Electrical clearance, which refers to the minimum distance required between live conductors and the tower body, the ground, or any other object, significantly influences tower configuration, while the tower foundation design involves securely anchoring the tower to the ground to ensure stability and reliability. “Like residential building construction, the forces from the tower structure affect foundation design and, ultimately, the overall cost,” explains Thanigaivel.
Traditionally, the focus is to optimize the tower design first by reducing the tower weight as much as possible, before designing & optimizing the foundation. This way, though the tower and foundation designs are optimized, it is unclear whether the combined cost of tower and foundation is at the minimum. Moreover, the multiple tower and foundation geometries typically demand substantial time and resources.
So, what’s the solution? PT&D’s Transmission Line (TL) division, teaming up with EDRC, has pioneered a cutting-edge tool: the Transmission Line Tower and Foundation Combined Optimizer, or TLT-COP, to design and optimize hundreds of tower and foundation configurations and then identify the most cost-effective option. “By automating the comprehensive optimization of all these interconnected elements, TLT- COP aims to deliver the best result,” notes Rajiv Ranjan, Head – Engineering (TL). “Specifically designed to improve production efficiency and reduce time & resources, the tool is an innovative solution amid an increasingly competitive market landscape.”

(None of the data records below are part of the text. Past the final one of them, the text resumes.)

def State.perform_scl (core : Nat) (x : Fin 8) (factor sp : Dword) (col scalar : Bool) (arr : List Byte) (s : State) :
    State × FpFlags :=
  let p := parseSpan sp
  let esz := eszOf p.f64
  (List.range p.rows).foldl (fun acc i => (List.range p.cols).foldl (fun acc j =>
    let f := if scalar then factor.toNat % 2 ^ (8 * esz) else fieldOf arr (esz * (if col then j else i)) esz
    let (n, fl) := fmaOf p.tag rne false [acc.1.tileVal core p.f64 x i j, fdecode p.tag 0 f] none
    (acc.1.tilePut core p.f64 x i j n, acc.2 ||| fl)) acc) (s, 0)

/-! Factorization and solution (R376 to R378) -/

/-- What TFACT carries from column to column: the state, the flags, REPL, FIRST, NANP. -/
structure Fact where
  s : State
  fp : FpFlags
  repl : Nat
  first : Nat
  nanp : Bool
  deriving DecidableEq, Repr

/-- The element (i, k) less the product of two values, fused. -/
def State.tileFnma (core : Nat) (f64 : Bool) (x : Fin 8) (i k : Nat) (a b : FVal) (s : State) : State × FpFlags :=
  let T := if f64 then tF64 else tF32
  let (n, f) := fmaOf T rne true [a, b] (some (s.tileVal core f64 x i k))
  (s.tilePut core f64 x i k n, f)

/-- One column of TFACT. -/
def factColumn (core : Nat) (x : Fin 8) (n : Nat) (f64 ldlt : Bool) (tau delta : Nat) (j : Nat) (z : Fact) : Fact :=
  let T := if f64 then tF64 else tF32
  let ajj := z.s.tileVal core f64 x j j
  let good := pivKeeps ajj (fdecode T 0 tau)
  let d0 := if good then z.s.tileGet core f64 x j j else delta
  let z := { z with
    fp := z.fp ||| (if ajj.isSnan then fNV else 0)
    repl := if good then z.repl else z.repl + 1
    first := if good || z.first != 0 then z.first else j + 1
    nanp := z.nanp || (!good && ajj.isNan) }
  let (d, fd) := if ldlt then (d0, 0) else (fsqrtExact (fdecode T 0 d0)).finish T
  let z := { z with s := z.s.tilePut core f64 x j j d, fp := z.fp ||| fd }
  let below := (List.range n).filter fun i => decide (j < i)
  let w := below.map fun i => (i, z.s.tileVal core f64 x i j)
  let z := below.foldl (fun z i =>
    let (q, f) := sfuDiv T (z.s.tileVal core f64 x i j) (fdecode T 0 d)
    { z with s := z.s.tilePut core f64 x i j q, fp := z.fp ||| f }) z
  below.foldl (fun z k => (below.filter fun i => decide (k ≤ i)).foldl (fun z i =>
    let right := if ldlt then ((w.find? fun e => e.1 == k).map (·.2)).getD (.nan false) else z.s.tileVal core f64 x k j
    let (s, f) := z.s.tileFnma core f64 x i k (z.s.tileVal core f64 x i j) right
    { z with s := s, fp := z.fp ||| f }) z) z

def State.perform_fact (core : Nat) (x : Fin 8) (sp tau delta : Dword) (s : State) : Fact :=
  let p := parseSpan sp
  let m := 2 ^ (8 * eszOf p.f64)
  (List.range p.rows).foldl (fun z j => factColumn core x p.rows p.f64 p.ldlt (tau.toNat % m) (delta.toNat % m) j z) ⟨s, 0, 0, 0, false⟩
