-- ==== Sys2Proof/Machine/Sched.lean ====
section
/-! DEFINITION. The scheduler on the hub (R402 to R405, R410 to R413): queues, slots, launch packets, the start and the end
of launches, rotation. -/
namespace Sys2Proof.Machine

/-! Queues in slots (R404, R405, R413) -/

/-- The launch of a queue; its launches run one at a time. -/
def State.launchOf (s : State) (q : Nat) : Option Launch := s.sched.launches.find? fun l => l.queue == q

/-- The launch that runs in a hardware slot. -/
def State.running (s : State) (slot : Nat) : Option Launch := s.sched.launches.find? fun l => l.slot == some slot && !l.saved

/-- The saved context of a launch. -/
def State.ctx? (s : State) (launch : Nat) : Option SavedCtx := s.sched.saved.find? fun x => x.launch == launch

/-- A hardware slot passes to the queue that waits for it, or is free; its translations go (R177, R405). -/
def State.passSlot (i : Nat) (s : State) : State :=
  { s with sched := { s.sched with slots := s.sched.slots.modify i fun x => ⟨x.next, none⟩ } }.dropTlb i fun _ _ => true

/-- A queue leaves a hardware slot: the one that it holds, or waits for (R405). -/
def State.leaveSlot (q i : Nat) (s : State) : State :=
  let holds := ((s.sched.slots[i]?).bind QSlot.queue) == some q
  let s := { s with sched := { s.sched with slots := s.sched.slots.modify i fun y => if y.next = some q then { y with next := none } else y } }
  if holds then s.passSlot i else s

/-- A queue has work: it is ready, or holds a saved launch that may resume (R401, R413, R423). -/
def State.wants (s : State) (x : Queue) : Bool :=
  x.ready || (!x.disabled && !x.copying && (s.launchOf x.num).any Launch.saved)

/-- A queue's standing after a change: the time at which it last became ready and unmapped, which it keeps while it is mapped, and
its slot, which it frees where it is no longer ready and runs nothing (R404, R405, R413). -/
def State.settleQueue (q : Nat) (s : State) : State :=
  match s.queue? q with
  | none => s
  | some x =>
    match x.slot with
    | none => s.mapQueue q fun x => { x with since := if s.wants x then (x.since.orElse fun _ => some s.now) else none }
    | some i =>
      if s.wants x || (s.running i).any fun l => l.queue == q then s
      else (s.mapQueue q fun x => { x with slot := none, since := none }).leaveSlot q i

/-- The scheduler reads a queue's STATE (R413); one that is neither 0 nor 1 refuses its packets (R411). -/
def State.readState (q : Nat) (s : State) : State :=
  let (s, d, _) := s.readDesc q
  let bad := decide (1 < d.state)
  let s := if bad && !((s.queue? q).map Queue.refused).getD false then s.event 5 0 .descriptor q 0 else s
  (s.mapQueue q fun x => { x with disabled := d.state == 0, refused := x.refused || bad }).settleQueue q

/-! DOORBELL (R412) -/

/-- An access to a queue that the table does not hold gets an Unsupported Request, and its address is logged. -/
def State.doorbell (q : Nat) (tail : Nat) (s : State) : State :=
  let off := 0x100000 + 8 * q
  if s.sched.qtcount ≤ q then
    let s := { s with outbox := s.outbox ++ [Output.unsupported off] }
    s.event 5 0 .doorbell 0xFFFFFFFF (BitVec.ofNat 64 off)
  else
    let s := (s.knowQueue q).readState q
    let (s, d, _) := s.readDesc q
    match s.queue? q with
    | none => s
    | some x =>
      if tail ≤ x.tail then s
      else if x.head + d.qsize < tail then s.event 5 0 .doorbell q (BitVec.ofNat 64 tail)
      else (s.mapQueue q fun x => { x with tail := tail }).settleQueue q

/-! Packets (R402, R403) -/

/-- A packet from its 128 bytes, and whether a reserved value or byte stands in it. -/
def parsePacket (b : List Byte) : Packet × Bool :=
  let d := fun o => BitVec.ofNat 64 (fieldOf b o 8)
  let p : Packet := ⟨d 0, d 8, fieldOf b 16 1, BitVec.ofNat 8 (fieldOf b 17 1), fieldOf b 18 1 % 8, fieldOf b 19 1, fieldOf b 20 4,
    fieldOf b 24 8, fieldOf b 32 8, fieldOf b 40 8, fieldOf b 48 4, fieldOf b 52 4, d 56, d 64, d 72,
    BitVec.ofNat 12 (fieldOf b 80 2), d 88⟩
  let range := p.mode == 1
  (p, decide (2 < p.mode) || decide (8 ≤ fieldOf b 18 1) || decide (2 ≤ p.flags) || decide (4096 ≤ fieldOf b 80 2) ||
    fieldOf b 82 6 != 0 || fieldOf b 96 32 != 0 || (!range && (p.lo != 0 || p.hi != 0 || p.grain != 0)))

/-- The 128 bytes at a virtual address of a queue, as the scheduler reads them: through no core's TLB. -/
def State.readPacket (slot root va : Nat) (s : State) : State × Option (List Byte) :=
  match s.translate ⟨slot, root, true, noCore⟩ ⟨true, false, false⟩ (va % 2 ^ 57) with
  | (s, .ok leaf pa _) =>
    if 2 ^ 56 ≤ va || s.badAt pa 128 then (s, none)
    else if isHbm pa then
      let s := s.readLine (lineOf pa)
      (s, some ((List.range 128).map fun i => s.byteUnder (BitVec.ofNat 12 (pteKey leaf)) (pa + i)))
    else (s, some ((List.range 128).map fun i => Config.outsideByte s.free (pa + i)))
  | (s, .fault _) => (s, none)

/-- The packet at the head of a queue's ring. -/
def State.headPacket (d : Desc) (slot head : Nat) (s : State) : State × Option (List Byte) :=
  s.readPacket slot d.rootpt (d.qbase.toNat + 128 * (head % d.qsize))

/-- A queue's base priority (R404): that of its launch, or of its oldest packet; 0 where that cannot be read. The scheduler reads it. -/
def State.readPri (x : Queue) (s : State) : State × Nat :=
  match s.launchOf x.num with
  | some l => (s, l.packet.pri)
  | none => match s.readDesc x.num with
    | (s, d, true) => match s.headPacket d 64 x.head with
      | (s, b) => (s, (b.map fun b => (parsePacket b).1.pri).getD 0)
    | (s, _, false) => (s, 0)

def State.basePri (s : State) (x : Queue) : Nat := (s.readPri x).2

/-- Two logical dies of the set name one physical die (R395). -/
def twiceMapped (p : PkgRegs) (set : BitVec 8) : Bool :=
  let ds := ((List.range 8).filter fun i => set.getLsbD i).map fun i => p.diemap.getD i 0
  ds.eraseDups.length != ds.length

/-- The packet is refused, its ENTRY aside (R403). -/
def State.badPacket (s : State) (p : Packet) (reserved : Bool) : Bool :=
  let n := if p.mode = 2 then p.crews else 1
  reserved || p.dieset == 0 || twiceMapped s.hub.regs p.dieset || (s.hub.regs.coresIn p.dieset).isEmpty ||
    (if p.mode = 2 then decide (p.crews = 0) || decide (16 < p.crews) else decide (p.crews ≠ 0)) ||
    decide (2 ^ 19 < n * p.spmreq) || !s.hub.holdsKey p.keyslot.toNat ||
    p.redtab.toNat % 64 != 0 || p.arenaBase.toNat % 128 != 0 || p.compl.toNat % 32 != 0 || p.spmreq % 128 != 0 || p.privreq % 128 != 0

/-! The deal (R270) -/

/-- apportion: N units over weights. -/
def apportion (n : Nat) (ws : List Nat) : List Nat :=
  let w := ws.sum
  if w = 0 then ws.map fun _ => 0
  else
    let qs := ws.map fun x => n * x / w
    let rems := ws.map fun x => n * x % w
    let extra := n - qs.sum
    let order := (rems.zipIdx.mergeSort fun a b => decide (b.1 ≤ a.1)).map (·.2)
    qs.zipIdx.map fun q => if (order.take extra).contains q.2 then q.1 + 1 else q.1

/-- deal: the pieces of each core of a die set, in logical order. -/
def PkgRegs.deal (p : PkgRegs) (set : BitVec 8) (n : Nat) : List (Nat × Nat) :=
  let dies := ((List.range 8).filter fun i => set.getLsbD i).map p.coresOf
  ((apportion n (dies.map List.length)).zip dies).flatMap fun x =>
    let rafts := ((x.2.map fun k => k / 4).eraseDups).map fun q => x.2.filter fun k => k / 4 == q
    ((apportion x.1 (rafts.map List.length)).zip rafts).flatMap fun y =>
      (y.2.zip (apportion y.1 (y.2.map fun _ => 1)))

“To streamline and accelerate this optimization process, we have established an interoperable software ecosystem,” says Karthick Ganapathy, Lead Engineering Manager (Civil), “that seamlessly exchanges data between the existing tower design software (TLT Soft – an inhouse-developed software for tower design) and the newly developed foundation optimizer.”
A robotic process automation (RPA) tool integrates these systems, ensuring that all software components operate cohesively as a unified platform that optimizes cost by refining the geometry of the tower for maximum efficiency. “Automation significantly shortens the time required for the design and analysis of various tower and foundation combinations, providing a significant edge during the tendering stage for bidding,” remarks Rajiv.
“To initiate the optimization process, the user inputs the minimum & maximum range of fundamental dimensions for both the tower and the foundation, along with key data such as material costs and soil properties,” elaborates Karthick. “In the simulation process, the system automatically analyses and designs the TL tower and foundation through power automation using Python code, TLT, and STAAD.pro software, which involves the optimization of geometry, configurations, structural design, and foundation through a trial-and-error approach.”
This tool has been used in the 765 kV Navasari–Padghe TL, Gujarat, and 800 kV HVDC Bipole KPS2 to Nagpur TL projects, where the teams have reaped the benefits of increased productivity, improved quality & cost sensitivity, accurate & optimal solutions, and speedier results. Karthick is a happy man, for by reducing manual intervention with the option of making real-time adjustments, the TLT-COP has significantly enhanced the team’s production efficiency. “The automated workflow, combined with continuous process monitoring, has given us better performance and overall product quality, precise analysis, and consistent delivery of optimal design solutions,” he adds.
“We are seeing the benefits of the TLT-COP tool during the tendering stage as well, and soon, we plan for this initiative to involve international calculations in the foundation optimizer, raft and pile foundations and automated sub-bracing pattern selection,” Rajiv informs, looking ahead.